### [Work required]
Would you output the entries below only from the line containing "split <;> rfl" through the line containing "exact ⟨a1, a2, a4⟩", exactly as they stand and with both ends included?

### [Supplied data]

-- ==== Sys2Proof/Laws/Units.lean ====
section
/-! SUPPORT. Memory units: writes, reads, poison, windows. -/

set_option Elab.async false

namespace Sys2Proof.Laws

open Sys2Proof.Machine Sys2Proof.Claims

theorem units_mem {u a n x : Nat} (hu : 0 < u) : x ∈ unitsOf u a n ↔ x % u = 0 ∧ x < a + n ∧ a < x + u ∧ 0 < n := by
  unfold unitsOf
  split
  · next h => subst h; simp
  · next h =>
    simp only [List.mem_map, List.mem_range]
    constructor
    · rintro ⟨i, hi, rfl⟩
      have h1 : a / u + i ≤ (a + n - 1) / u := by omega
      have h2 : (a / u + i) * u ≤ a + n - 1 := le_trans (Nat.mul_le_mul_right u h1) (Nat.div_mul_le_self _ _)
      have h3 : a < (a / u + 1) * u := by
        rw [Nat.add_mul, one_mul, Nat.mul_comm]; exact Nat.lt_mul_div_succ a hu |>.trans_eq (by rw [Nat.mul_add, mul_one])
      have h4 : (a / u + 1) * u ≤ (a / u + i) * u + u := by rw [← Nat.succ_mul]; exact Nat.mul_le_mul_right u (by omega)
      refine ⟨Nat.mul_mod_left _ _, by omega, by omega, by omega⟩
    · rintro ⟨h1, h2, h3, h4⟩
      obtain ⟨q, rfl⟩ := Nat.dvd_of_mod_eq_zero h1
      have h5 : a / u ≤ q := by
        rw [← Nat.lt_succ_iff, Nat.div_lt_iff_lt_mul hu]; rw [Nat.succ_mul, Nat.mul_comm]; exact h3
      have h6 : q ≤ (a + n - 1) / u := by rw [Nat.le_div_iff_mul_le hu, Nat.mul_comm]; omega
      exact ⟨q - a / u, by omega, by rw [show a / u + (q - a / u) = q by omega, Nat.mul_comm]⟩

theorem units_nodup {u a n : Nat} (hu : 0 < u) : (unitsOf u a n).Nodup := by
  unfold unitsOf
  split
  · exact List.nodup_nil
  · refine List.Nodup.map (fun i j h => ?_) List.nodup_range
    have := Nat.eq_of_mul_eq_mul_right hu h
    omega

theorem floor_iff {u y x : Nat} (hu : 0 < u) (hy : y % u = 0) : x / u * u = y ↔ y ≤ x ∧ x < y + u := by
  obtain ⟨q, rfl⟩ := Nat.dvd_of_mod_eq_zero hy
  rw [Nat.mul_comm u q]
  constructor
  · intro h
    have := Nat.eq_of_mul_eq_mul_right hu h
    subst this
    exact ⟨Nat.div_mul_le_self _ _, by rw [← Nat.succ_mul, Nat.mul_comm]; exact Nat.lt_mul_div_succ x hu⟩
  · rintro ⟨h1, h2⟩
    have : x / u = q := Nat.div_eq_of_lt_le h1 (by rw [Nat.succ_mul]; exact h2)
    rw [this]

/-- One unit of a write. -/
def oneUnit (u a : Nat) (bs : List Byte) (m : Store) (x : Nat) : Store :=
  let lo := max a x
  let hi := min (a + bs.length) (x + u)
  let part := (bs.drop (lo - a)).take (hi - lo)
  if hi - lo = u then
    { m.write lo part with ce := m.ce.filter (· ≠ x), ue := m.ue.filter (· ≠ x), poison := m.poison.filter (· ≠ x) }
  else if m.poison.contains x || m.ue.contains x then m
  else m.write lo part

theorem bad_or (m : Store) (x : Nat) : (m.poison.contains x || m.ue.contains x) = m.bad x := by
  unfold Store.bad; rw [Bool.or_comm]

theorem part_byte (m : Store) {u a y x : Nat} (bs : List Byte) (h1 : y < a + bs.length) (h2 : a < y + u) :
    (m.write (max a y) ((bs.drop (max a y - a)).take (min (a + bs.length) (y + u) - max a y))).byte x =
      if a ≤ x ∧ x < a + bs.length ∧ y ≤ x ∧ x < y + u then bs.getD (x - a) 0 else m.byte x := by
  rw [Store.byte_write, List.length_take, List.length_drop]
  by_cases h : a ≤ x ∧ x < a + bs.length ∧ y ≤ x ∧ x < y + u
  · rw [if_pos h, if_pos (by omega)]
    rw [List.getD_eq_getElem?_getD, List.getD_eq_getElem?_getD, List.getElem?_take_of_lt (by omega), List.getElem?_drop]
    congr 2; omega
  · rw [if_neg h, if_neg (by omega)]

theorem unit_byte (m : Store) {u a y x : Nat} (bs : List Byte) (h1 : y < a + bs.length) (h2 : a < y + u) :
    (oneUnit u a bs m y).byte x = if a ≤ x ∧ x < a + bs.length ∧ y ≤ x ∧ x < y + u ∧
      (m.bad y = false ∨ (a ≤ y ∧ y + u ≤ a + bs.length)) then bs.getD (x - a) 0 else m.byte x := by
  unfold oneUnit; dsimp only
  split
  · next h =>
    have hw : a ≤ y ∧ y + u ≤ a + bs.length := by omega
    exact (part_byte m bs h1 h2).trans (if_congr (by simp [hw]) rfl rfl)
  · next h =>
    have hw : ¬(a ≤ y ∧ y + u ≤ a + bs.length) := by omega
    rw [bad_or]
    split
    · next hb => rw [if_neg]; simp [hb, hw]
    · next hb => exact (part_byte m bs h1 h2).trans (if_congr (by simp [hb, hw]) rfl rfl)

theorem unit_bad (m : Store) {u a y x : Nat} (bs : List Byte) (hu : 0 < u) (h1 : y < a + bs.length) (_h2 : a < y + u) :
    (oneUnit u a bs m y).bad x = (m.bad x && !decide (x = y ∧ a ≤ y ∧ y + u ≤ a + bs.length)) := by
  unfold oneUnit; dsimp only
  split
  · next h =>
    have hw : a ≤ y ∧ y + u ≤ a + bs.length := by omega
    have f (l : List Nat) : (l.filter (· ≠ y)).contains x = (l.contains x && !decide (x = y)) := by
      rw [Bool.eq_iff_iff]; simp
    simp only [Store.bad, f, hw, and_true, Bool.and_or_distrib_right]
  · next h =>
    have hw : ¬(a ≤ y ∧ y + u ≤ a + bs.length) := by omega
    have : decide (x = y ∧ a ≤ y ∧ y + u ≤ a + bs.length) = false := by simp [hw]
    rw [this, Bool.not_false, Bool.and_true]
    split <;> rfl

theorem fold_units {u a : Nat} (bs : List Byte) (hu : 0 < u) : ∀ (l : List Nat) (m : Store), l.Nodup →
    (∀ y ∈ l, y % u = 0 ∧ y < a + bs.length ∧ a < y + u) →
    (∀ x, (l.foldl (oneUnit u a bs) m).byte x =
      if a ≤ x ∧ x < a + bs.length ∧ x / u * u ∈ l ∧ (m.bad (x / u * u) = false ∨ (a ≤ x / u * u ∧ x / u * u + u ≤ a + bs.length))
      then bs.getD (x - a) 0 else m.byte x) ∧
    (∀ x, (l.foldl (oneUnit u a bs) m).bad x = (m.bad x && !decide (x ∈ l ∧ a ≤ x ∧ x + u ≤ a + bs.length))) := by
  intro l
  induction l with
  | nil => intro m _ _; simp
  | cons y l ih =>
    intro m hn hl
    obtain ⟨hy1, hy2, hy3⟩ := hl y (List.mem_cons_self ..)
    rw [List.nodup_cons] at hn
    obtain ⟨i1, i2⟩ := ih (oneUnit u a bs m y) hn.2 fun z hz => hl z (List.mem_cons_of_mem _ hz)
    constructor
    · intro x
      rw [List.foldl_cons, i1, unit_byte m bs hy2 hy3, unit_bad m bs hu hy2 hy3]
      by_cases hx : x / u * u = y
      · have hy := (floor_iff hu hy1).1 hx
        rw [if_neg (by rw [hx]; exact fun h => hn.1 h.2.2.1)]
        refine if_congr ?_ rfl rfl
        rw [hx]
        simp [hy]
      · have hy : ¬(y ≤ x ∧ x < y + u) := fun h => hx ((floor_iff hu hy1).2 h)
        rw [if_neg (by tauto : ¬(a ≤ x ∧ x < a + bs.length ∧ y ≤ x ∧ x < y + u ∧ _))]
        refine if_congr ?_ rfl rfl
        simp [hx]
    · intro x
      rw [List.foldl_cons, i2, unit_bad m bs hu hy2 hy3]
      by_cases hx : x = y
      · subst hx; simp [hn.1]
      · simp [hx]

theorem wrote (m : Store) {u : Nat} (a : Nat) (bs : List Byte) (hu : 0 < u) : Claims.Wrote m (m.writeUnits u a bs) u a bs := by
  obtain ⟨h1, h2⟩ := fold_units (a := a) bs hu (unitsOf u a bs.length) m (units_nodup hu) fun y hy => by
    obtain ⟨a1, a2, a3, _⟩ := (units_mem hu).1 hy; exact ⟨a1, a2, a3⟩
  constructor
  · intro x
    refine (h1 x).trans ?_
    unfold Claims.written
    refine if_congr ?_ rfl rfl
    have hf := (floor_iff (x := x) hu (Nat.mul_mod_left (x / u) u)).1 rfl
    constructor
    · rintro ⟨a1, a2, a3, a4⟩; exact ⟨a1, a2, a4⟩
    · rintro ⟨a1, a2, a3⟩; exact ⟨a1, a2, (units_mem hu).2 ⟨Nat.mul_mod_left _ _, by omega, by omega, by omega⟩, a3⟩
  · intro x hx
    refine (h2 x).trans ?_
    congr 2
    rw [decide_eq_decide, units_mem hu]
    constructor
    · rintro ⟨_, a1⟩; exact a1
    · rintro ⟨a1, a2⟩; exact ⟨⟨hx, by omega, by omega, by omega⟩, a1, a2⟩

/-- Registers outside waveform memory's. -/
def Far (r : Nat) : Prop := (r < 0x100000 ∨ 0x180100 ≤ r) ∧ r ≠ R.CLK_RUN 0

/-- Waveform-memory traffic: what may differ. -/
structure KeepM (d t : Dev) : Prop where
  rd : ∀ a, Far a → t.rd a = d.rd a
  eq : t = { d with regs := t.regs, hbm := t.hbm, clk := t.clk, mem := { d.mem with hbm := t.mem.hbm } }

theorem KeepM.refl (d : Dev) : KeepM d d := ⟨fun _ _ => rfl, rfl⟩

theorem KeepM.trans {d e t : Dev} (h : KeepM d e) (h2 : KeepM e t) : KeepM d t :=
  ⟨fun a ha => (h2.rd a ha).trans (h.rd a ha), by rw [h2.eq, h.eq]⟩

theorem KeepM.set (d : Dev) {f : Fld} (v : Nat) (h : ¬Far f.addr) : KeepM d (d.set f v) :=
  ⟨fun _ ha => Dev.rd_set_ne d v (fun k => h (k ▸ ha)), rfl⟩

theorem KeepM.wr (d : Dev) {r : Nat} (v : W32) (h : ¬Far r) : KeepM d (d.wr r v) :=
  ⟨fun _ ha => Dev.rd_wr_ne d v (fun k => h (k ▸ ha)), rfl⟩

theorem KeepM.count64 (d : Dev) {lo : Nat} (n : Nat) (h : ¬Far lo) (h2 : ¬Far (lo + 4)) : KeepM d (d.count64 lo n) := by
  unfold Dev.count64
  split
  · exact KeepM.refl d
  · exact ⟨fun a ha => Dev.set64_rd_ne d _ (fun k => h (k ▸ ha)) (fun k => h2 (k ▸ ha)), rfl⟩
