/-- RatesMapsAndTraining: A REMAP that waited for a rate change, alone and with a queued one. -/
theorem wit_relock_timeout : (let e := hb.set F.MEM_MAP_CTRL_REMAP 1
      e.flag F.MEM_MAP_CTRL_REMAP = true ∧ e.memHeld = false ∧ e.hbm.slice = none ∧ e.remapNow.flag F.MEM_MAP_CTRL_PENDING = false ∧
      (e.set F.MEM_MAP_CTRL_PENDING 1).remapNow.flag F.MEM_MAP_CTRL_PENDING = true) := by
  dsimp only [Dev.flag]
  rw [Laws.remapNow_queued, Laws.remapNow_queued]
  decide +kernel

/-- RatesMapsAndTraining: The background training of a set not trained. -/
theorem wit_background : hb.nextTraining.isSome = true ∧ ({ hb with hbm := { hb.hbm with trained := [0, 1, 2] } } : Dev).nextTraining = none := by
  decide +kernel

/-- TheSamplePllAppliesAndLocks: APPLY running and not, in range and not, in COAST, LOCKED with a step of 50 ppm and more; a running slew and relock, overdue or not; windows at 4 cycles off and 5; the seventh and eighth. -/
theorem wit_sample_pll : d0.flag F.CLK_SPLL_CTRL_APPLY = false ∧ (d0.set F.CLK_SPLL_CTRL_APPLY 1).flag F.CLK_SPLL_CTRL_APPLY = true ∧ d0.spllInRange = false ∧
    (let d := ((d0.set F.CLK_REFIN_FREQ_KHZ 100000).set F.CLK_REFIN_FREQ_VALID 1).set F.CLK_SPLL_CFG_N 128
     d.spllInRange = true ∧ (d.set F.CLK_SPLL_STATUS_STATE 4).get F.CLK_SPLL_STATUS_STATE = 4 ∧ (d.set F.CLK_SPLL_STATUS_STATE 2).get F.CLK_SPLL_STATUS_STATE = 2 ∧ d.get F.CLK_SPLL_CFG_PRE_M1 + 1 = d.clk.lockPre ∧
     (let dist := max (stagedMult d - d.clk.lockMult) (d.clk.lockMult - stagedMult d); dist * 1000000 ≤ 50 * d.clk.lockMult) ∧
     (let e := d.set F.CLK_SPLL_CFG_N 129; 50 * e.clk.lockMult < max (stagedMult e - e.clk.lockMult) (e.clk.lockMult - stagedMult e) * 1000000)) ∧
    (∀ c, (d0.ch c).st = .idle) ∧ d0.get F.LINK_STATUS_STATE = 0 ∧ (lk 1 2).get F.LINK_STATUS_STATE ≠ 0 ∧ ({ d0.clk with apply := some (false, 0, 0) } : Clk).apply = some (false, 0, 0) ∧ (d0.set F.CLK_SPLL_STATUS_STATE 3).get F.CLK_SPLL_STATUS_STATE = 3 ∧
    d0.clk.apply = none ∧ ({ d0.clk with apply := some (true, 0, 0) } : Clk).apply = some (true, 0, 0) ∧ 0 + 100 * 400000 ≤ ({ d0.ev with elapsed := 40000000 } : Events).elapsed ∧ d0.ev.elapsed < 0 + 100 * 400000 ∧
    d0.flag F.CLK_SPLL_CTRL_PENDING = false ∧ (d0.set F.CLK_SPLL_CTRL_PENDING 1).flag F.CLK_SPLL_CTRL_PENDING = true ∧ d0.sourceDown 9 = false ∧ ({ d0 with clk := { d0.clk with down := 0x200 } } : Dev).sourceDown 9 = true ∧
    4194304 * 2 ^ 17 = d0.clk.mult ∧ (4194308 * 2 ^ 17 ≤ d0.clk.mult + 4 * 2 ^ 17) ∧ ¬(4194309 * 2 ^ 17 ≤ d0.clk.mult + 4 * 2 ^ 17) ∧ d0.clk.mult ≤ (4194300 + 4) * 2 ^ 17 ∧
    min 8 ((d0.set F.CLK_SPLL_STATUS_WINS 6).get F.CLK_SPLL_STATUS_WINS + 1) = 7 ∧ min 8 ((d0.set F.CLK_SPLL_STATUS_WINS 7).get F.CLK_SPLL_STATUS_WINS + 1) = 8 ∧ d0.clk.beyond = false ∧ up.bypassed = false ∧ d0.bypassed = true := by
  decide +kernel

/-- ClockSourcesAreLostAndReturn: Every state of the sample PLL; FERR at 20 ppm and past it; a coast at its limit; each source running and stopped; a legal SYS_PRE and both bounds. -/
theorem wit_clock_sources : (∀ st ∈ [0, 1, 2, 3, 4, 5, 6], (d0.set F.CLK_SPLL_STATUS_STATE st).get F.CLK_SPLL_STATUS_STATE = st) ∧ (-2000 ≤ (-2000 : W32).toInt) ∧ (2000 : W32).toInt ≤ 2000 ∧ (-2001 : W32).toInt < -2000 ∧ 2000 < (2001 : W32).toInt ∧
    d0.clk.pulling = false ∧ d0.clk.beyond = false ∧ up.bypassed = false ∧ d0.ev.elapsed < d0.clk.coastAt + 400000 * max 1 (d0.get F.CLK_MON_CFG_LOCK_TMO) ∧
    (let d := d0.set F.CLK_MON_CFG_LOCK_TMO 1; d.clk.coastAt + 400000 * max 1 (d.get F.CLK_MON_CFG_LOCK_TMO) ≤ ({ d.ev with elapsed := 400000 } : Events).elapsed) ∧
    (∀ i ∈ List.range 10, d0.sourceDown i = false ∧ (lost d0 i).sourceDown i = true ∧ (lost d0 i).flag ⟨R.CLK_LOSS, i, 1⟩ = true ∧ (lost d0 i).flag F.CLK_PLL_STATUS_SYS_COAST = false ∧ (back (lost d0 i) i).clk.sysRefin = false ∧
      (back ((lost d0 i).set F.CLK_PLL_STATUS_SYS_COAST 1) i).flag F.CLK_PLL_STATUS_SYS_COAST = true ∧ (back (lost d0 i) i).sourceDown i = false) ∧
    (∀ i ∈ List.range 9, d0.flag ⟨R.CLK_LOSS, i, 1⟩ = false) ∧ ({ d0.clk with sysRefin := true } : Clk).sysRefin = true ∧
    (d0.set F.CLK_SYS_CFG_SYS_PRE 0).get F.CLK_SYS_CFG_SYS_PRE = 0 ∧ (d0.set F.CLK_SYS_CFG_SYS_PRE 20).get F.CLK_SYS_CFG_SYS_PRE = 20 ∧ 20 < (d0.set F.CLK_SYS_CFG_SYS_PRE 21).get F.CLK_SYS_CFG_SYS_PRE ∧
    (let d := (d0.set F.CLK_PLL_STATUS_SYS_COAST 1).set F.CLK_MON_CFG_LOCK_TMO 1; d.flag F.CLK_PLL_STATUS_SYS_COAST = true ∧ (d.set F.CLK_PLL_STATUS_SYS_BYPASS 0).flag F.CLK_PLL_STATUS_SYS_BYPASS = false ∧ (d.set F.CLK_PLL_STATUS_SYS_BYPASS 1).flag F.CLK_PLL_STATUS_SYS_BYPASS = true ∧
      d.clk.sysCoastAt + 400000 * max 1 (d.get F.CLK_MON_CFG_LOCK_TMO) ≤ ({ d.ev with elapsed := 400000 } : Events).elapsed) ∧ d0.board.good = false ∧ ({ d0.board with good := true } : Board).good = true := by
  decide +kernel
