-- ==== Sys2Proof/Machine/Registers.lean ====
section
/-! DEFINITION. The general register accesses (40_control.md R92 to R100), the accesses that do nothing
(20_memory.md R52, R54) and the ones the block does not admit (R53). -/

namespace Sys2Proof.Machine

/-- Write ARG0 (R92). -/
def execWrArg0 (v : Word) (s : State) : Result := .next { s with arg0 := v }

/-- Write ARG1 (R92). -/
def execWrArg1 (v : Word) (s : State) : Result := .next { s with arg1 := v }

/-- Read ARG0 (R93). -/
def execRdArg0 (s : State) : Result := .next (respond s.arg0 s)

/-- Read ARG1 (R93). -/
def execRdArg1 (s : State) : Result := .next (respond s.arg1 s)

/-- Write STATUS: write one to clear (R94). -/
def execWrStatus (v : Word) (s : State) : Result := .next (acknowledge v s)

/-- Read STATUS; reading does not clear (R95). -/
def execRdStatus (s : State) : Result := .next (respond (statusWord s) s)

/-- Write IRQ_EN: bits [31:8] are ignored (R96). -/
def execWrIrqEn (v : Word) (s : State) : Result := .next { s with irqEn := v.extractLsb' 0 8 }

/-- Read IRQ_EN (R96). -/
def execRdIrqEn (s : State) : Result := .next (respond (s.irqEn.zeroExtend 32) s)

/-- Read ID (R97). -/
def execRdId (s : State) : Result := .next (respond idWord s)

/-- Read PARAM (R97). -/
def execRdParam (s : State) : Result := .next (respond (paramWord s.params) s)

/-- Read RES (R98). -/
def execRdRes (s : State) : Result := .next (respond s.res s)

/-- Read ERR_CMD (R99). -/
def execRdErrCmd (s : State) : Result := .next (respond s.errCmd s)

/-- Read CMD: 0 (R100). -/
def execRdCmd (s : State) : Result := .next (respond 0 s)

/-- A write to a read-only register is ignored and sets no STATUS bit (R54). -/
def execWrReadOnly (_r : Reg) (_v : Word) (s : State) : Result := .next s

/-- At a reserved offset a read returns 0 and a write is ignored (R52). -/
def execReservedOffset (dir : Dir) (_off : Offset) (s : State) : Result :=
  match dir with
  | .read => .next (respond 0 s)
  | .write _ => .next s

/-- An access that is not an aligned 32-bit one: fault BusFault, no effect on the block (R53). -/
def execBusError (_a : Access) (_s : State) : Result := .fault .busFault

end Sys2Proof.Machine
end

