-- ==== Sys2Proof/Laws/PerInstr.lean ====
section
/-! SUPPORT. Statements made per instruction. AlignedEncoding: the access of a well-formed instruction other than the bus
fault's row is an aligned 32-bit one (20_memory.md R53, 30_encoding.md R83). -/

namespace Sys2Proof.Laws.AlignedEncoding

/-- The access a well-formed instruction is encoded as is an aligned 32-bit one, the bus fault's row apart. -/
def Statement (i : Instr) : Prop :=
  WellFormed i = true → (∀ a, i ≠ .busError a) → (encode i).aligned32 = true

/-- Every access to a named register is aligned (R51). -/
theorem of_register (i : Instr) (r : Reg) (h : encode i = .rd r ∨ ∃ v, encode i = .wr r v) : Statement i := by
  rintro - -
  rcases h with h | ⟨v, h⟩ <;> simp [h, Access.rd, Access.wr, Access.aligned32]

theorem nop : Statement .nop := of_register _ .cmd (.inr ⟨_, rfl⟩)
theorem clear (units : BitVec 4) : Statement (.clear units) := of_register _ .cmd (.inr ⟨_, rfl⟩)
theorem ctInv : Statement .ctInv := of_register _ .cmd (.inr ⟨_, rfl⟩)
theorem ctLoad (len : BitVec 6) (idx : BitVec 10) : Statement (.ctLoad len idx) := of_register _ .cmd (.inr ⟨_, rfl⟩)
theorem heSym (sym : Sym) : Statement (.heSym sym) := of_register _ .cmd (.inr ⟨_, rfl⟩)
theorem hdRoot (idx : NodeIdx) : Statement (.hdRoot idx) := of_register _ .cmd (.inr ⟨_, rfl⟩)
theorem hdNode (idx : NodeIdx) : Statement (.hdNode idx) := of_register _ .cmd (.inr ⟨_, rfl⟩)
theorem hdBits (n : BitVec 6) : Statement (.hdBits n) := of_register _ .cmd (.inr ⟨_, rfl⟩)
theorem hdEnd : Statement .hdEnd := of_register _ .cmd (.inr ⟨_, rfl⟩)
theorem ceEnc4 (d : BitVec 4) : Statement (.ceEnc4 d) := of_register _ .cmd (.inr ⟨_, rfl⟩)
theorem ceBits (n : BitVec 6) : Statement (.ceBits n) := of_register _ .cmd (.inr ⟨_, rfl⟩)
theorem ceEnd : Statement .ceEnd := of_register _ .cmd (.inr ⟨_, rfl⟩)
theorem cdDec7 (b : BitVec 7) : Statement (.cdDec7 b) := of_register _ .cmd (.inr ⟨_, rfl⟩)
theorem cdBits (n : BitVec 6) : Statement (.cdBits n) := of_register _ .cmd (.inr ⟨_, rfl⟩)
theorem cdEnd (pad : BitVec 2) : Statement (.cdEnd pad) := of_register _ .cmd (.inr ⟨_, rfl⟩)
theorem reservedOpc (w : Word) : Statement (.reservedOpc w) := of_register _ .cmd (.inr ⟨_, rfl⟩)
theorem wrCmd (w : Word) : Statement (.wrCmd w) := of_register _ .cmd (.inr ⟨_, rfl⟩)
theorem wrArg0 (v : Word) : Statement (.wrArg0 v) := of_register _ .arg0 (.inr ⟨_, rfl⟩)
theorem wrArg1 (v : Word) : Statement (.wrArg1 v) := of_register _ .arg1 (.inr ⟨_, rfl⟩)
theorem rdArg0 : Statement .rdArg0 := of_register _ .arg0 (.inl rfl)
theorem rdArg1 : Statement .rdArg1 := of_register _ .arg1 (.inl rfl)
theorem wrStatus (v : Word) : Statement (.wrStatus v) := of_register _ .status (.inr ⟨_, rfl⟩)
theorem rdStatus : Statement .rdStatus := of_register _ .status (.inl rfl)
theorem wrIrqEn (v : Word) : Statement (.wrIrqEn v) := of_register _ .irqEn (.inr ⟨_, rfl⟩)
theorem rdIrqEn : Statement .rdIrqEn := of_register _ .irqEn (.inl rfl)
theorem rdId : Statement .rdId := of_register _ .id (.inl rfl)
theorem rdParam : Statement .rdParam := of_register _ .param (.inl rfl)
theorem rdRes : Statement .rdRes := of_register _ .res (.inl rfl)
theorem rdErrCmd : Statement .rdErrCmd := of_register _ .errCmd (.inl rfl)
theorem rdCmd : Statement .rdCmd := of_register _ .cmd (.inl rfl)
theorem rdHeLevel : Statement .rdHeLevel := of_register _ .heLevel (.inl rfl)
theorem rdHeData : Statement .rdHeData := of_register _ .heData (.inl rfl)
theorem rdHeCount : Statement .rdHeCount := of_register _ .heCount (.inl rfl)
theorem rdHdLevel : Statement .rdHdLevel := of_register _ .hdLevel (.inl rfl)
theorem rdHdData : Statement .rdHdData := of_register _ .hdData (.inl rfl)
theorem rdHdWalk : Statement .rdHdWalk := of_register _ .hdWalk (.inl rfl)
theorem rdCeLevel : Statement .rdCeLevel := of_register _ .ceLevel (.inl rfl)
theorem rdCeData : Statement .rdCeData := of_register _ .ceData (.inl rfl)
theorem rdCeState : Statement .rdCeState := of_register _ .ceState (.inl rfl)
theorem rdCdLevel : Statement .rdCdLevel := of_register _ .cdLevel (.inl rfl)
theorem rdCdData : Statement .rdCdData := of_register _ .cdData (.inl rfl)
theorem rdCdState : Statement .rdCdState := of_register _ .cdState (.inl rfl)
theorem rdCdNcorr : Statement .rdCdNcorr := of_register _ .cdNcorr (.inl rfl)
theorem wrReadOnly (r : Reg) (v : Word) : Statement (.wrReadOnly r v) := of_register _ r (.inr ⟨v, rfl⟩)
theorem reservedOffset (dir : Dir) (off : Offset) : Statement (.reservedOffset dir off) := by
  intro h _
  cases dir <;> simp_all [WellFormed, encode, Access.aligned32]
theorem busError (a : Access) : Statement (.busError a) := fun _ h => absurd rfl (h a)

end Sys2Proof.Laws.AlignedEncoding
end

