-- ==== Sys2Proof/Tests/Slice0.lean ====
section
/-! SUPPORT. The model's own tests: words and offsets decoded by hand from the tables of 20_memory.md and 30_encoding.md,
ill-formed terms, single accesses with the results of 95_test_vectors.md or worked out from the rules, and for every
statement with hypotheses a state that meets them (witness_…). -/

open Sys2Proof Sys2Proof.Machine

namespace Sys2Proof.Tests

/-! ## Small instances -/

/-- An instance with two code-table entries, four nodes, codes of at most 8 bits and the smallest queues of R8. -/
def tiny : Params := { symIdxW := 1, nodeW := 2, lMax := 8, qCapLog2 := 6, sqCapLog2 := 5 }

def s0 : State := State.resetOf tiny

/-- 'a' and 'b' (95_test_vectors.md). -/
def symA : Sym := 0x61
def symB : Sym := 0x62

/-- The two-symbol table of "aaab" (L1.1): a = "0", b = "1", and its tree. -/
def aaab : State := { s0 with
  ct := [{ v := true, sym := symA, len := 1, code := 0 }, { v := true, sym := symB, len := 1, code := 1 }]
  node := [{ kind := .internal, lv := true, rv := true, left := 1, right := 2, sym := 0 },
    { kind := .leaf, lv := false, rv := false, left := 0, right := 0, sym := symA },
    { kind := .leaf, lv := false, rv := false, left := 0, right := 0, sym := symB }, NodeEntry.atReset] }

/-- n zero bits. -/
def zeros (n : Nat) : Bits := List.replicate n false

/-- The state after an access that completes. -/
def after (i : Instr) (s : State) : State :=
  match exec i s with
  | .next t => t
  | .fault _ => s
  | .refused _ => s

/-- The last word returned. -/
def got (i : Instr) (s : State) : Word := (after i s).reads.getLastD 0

### [Solution for this task]
    split <;> rfl

theorem fold_units {u a : Nat} (bs : List Byte) (hu : 0 < u) : ∀ (l : List Nat) (m : Store), l.Nodup →
    (∀ y ∈ l, y % u = 0 ∧ y < a + bs.length ∧ a < y + u) →
    (∀ x, (l.foldl (oneUnit u a bs) m).byte x =
      if a ≤ x ∧ x < a + bs.length ∧ x / u * u ∈ l ∧ (m.bad (x / u * u) = false ∨ (a ≤ x / u * u ∧ x / u * u + u ≤ a + bs.length))
      then bs.getD (x - a) 0 else m.byte x) ∧
    (∀ x, (l.foldl (oneUnit u a bs) m).bad x = (m.bad x && !decide (x ∈ l ∧ a ≤ x ∧ x + u ≤ a + bs.length))) := by
  intro l
  induction l with
  | nil => intro m _ _; simp
  | cons y l ih =>
    intro m hn hl
    obtain ⟨hy1, hy2, hy3⟩ := hl y (List.mem_cons_self ..)
    rw [List.nodup_cons] at hn
    obtain ⟨i1, i2⟩ := ih (oneUnit u a bs m y) hn.2 fun z hz => hl z (List.mem_cons_of_mem _ hz)
    constructor
    · intro x
      rw [List.foldl_cons, i1, unit_byte m bs hy2 hy3, unit_bad m bs hu hy2 hy3]
      by_cases hx : x / u * u = y
      · have hy := (floor_iff hu hy1).1 hx
        rw [if_neg (by rw [hx]; exact fun h => hn.1 h.2.2.1)]
        refine if_congr ?_ rfl rfl
        rw [hx]
        simp [hy]
      · have hy : ¬(y ≤ x ∧ x < y + u) := fun h => hx ((floor_iff hu hy1).2 h)
        rw [if_neg (by tauto : ¬(a ≤ x ∧ x < a + bs.length ∧ y ≤ x ∧ x < y + u ∧ _))]
        refine if_congr ?_ rfl rfl
        simp [hx]
    · intro x
      rw [List.foldl_cons, i2, unit_bad m bs hu hy2 hy3]
      by_cases hx : x = y
      · subst hx; simp [hn.1]
      · simp [hx]

theorem wrote (m : Store) {u : Nat} (a : Nat) (bs : List Byte) (hu : 0 < u) : Claims.Wrote m (m.writeUnits u a bs) u a bs := by
  obtain ⟨h1, h2⟩ := fold_units (a := a) bs hu (unitsOf u a bs.length) m (units_nodup hu) fun y hy => by
    obtain ⟨a1, a2, a3, _⟩ := (units_mem hu).1 hy; exact ⟨a1, a2, a3⟩
  constructor
  · intro x
    refine (h1 x).trans ?_
    unfold Claims.written
    refine if_congr ?_ rfl rfl
    have hf := (floor_iff (x := x) hu (Nat.mul_mod_left (x / u) u)).1 rfl
    constructor
    · rintro ⟨a1, a2, a3, a4⟩; exact ⟨a1, a2, a4⟩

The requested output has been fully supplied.